- **WHAT IS EXPECTED**: Count up every line of the data in which "input" occurs. The reply is one number and nothing more.

(Stored items)

┄┄┄┄┄┄┄┄┄┄

/-! ### The end of a collective (R71) -/

/-- The collective as it ends with a status. -/
def Coll.over (c : Coll) (st seed : Nat) : Coll := { c with status := st, ended := true, pos := 0, seed := seed }

/-- A collective ends: its status is set, and memory stays as it was. -/
theorem collEnd_facts (s : State) (id st va : Nat) (told : Bool) (c : Coll) (h : s.coll id = some c) :
    (s.collEnd id st va told).coll id = some (c.over st s.free) ∧ (s.collEnd id st va told).mem = s.mem := by
  let t := s.draw.2.setColl id (some (c.over st s.free))
  let u := if st = 3 ∧ told = false then t.logEv .collectiveFault 2 (evIod c.eng) [c.comm, c.num, va] else t
  have hdef : s.collEnd id st va told = if st = 2 ∨ st = 3 then u.collTell c st [] else u := by
    rw [State.collEnd, h]
    rfl
  have hu : u.coll id = some (c.over st s.free) ∧ u.mem = s.mem := by
    have ht : t.coll id = some (c.over st s.free) := coll_setColl _ _ _
    by_cases hlog : st = 3 ∧ told = false
    · rw [show u = t.logEv .collectiveFault 2 (evIod c.eng) [c.comm, c.num, va] from if_pos hlog]
      exact ⟨ht, rfl⟩
    · rw [show u = t from if_neg hlog]
      exact ⟨ht, rfl⟩
  rw [hdef]
  split
  · have hout := onlyOut_collTell u c st []
    exact ⟨(hout.field fun s => s.coll id).trans hu.1, (hout.field State.mem).trans hu.2⟩
  · exact hu

/-! ### The traffic of the ranks (R68, R71) -/

/-- The rank of a collective, other than this device's, that a node is. -/
def Coll.rankAt (c : Coll) (node : Nat) : Option Nat := (List.range c.size).find? fun k => k != c.rank && c.nodes.getD k 1024 == node

theorem rankAt_none (c : Coll) (node : Nat) (h : ∀ k, k < c.size → k ≠ c.rank → c.nodes.getD k 1024 ≠ node) : c.rankAt node = none := by
  refine List.find?_eq_none.mpr fun k hk => ?_
  simpa using h k (List.mem_range.mp hk)

theorem rankAt_first (c : Coll) (node k : Nat) (hk : k < c.size) (hr : k ≠ c.rank) (hn : c.nodes.getD k 1024 = node)
    (hfirst : ∀ j, j < k → j ≠ c.rank → c.nodes.getD j 1024 ≠ node) : c.rankAt node = some k := by
  rw [Coll.rankAt, List.find?_range_eq_some]
  refine ⟨by simpa [hr] using hn, List.mem_range.mpr hk, fun j hj => ?_⟩
  simpa [or_iff_not_imp_left] using hfirst j hj

/-- The collective knows the parameters of rank k, and its elements if they came. -/
def Coll.heard (c : Coll) (k : Nat) (p : CollParams) (data : List (DWord × Bool)) : Coll :=
  { c with params := Sparse.set none c.params k (some p), data := if data = [] then c.data else Sparse.set [] c.data k data }

theorem heard_params (c : Coll) (k : Nat) (p : CollParams) (data : List (DWord × Bool)) :
    (c.heard k p data).params = Sparse.set none c.params k (some p) := rfl

/-- All parameters known agree, with those of one more rank. -/
theorem agrees_heard (c : Coll) (k : Nat) (data : List (DWord × Bool)) (h : ∀ j q, (j, some q) ∈ c.params → q = c.desc.params) :
    (c.heard k c.desc.params data).agrees = true := by
  refine List.all_eq_true.mpr fun ⟨j, q⟩ hq => beq_iff_eq.mpr ?_
  rw [heard_params, mem_listed] at hq
  rcases Sparse.mem_set hq with hnew | hold
  · have hsome : some q = some c.desc.params := congrArg Prod.snd hnew.1
    exact Option.some.inj hsome
  · exact h j q hold

/-- Parameters that differ from this rank's do not agree. -/
theorem agrees_heard_other (c : Coll) (k : Nat) (p : CollParams) (data : List (DWord × Bool)) (hp : p ≠ c.desc.params) :
    (c.heard k p data).agrees = false := by
  have hother : ¬ (p == (c.heard k p data).desc.params) = true := fun h => hp (beq_iff_eq.mp h)
  exact List.all_eq_false.mpr ⟨(k, p), mem_listed_of_get (heard_params c k p data ▸ Sparse.get_set_same _ _ _ _), hother⟩

/-- A message of a collective that the engine does not know, or of no rank of it, is dropped. -/
theorem collTraffic_unknown (s : State) (eng comm node num st : Nat) (p : CollParams) (data : List (DWord × Bool))
    (hin : s.input = .collective eng comm node num st p data) (h : s.findColl eng comm num = none) :
    s.collTraffic = s.logEv .collectiveDrop 1 (evIod eng) [comm, node, num] := by
  rw [State.collTraffic, hin]
  dsimp only
  rw [h]

theorem collTraffic_noRank (s : State) (eng comm node num st id : Nat) (p : CollParams) (data : List (DWord × Bool)) (c : Coll)
    (hin : s.input = .collective eng comm node num st p data) (h : s.findColl eng comm num = some (id, c)) (hr : c.rankAt node = none) :
    s.collTraffic = s.logEv .collectiveDrop 1 (evIod eng) [comm, node, num] := by
  rw [Coll.rankAt] at hr
  rw [State.collTraffic, hin]
  dsimp only
  rw [h]
  dsimp only
  rw [hr]

/-- A message of rank k of a collective that goes on. -/
theorem collTraffic_rank (s : State) (eng comm node num st id k : Nat) (p : CollParams) (data : List (DWord × Bool)) (c : Coll)
    (hin : s.input = .collective eng comm node num st p data) (h : s.findColl eng comm num = some (id, c)) (hr : c.rankAt node = some k)
    (he : c.ended = false) : s.collTraffic =
      if st = 2 ∨ st = 3 then s.collEnd id st 0 true
      else if (c.heard k p data).agrees then s.setColl id (some (c.heard k p data))
      else (s.setColl id (some (c.heard k p data))).collEnd id 1 0 := by
  have hdata : (if data.isEmpty then c.data else Sparse.set [] c.data k data) = if data = [] then c.data else Sparse.set [] c.data k data :=
    if_congr List.isEmpty_iff rfl rfl
  rw [Coll.rankAt] at hr
  rw [State.collTraffic, hin]
  dsimp only
  rw [h]
  dsimp only
  rw [hr]
  dsimp only
  rw [if_neg (by rw [he]; exact Bool.false_ne_true), hdata]
  rfl

/-! ### Time runs out (R66, R71) -/

theorem collTimeout_waiting (s : State) (eng comm num id k : Nat) (c : Coll) (h : s.findColl eng comm num = some (id, c)) (he : c.ended = false)
    (hk : k < c.size) (hn : Sparse.get none c.params k = none) : s.collTimeout eng comm num = s.collEnd id 2 0 := by
  have hjoined : c.joined = false := List.all_eq_false.mpr ⟨k, List.mem_range.mpr hk, by rw [hn]; exact Bool.false_ne_true⟩
  rw [State.collTimeout, h]
  dsimp only
  rw [he, hjoined]
  rfl

theorem collTimeout_ended (s : State) (eng comm num id : Nat) (c : Coll) (h : s.findColl eng comm num = some (id, c)) (he : c.ended = true) :
    s.collTimeout eng comm num = s := by
  rw [State.collTimeout, h]
  dsimp only
  rw [he]
  rfl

┄┄┄┄┄┄┄┄┄┄

- **RESPONSE TO THE TASK**: 3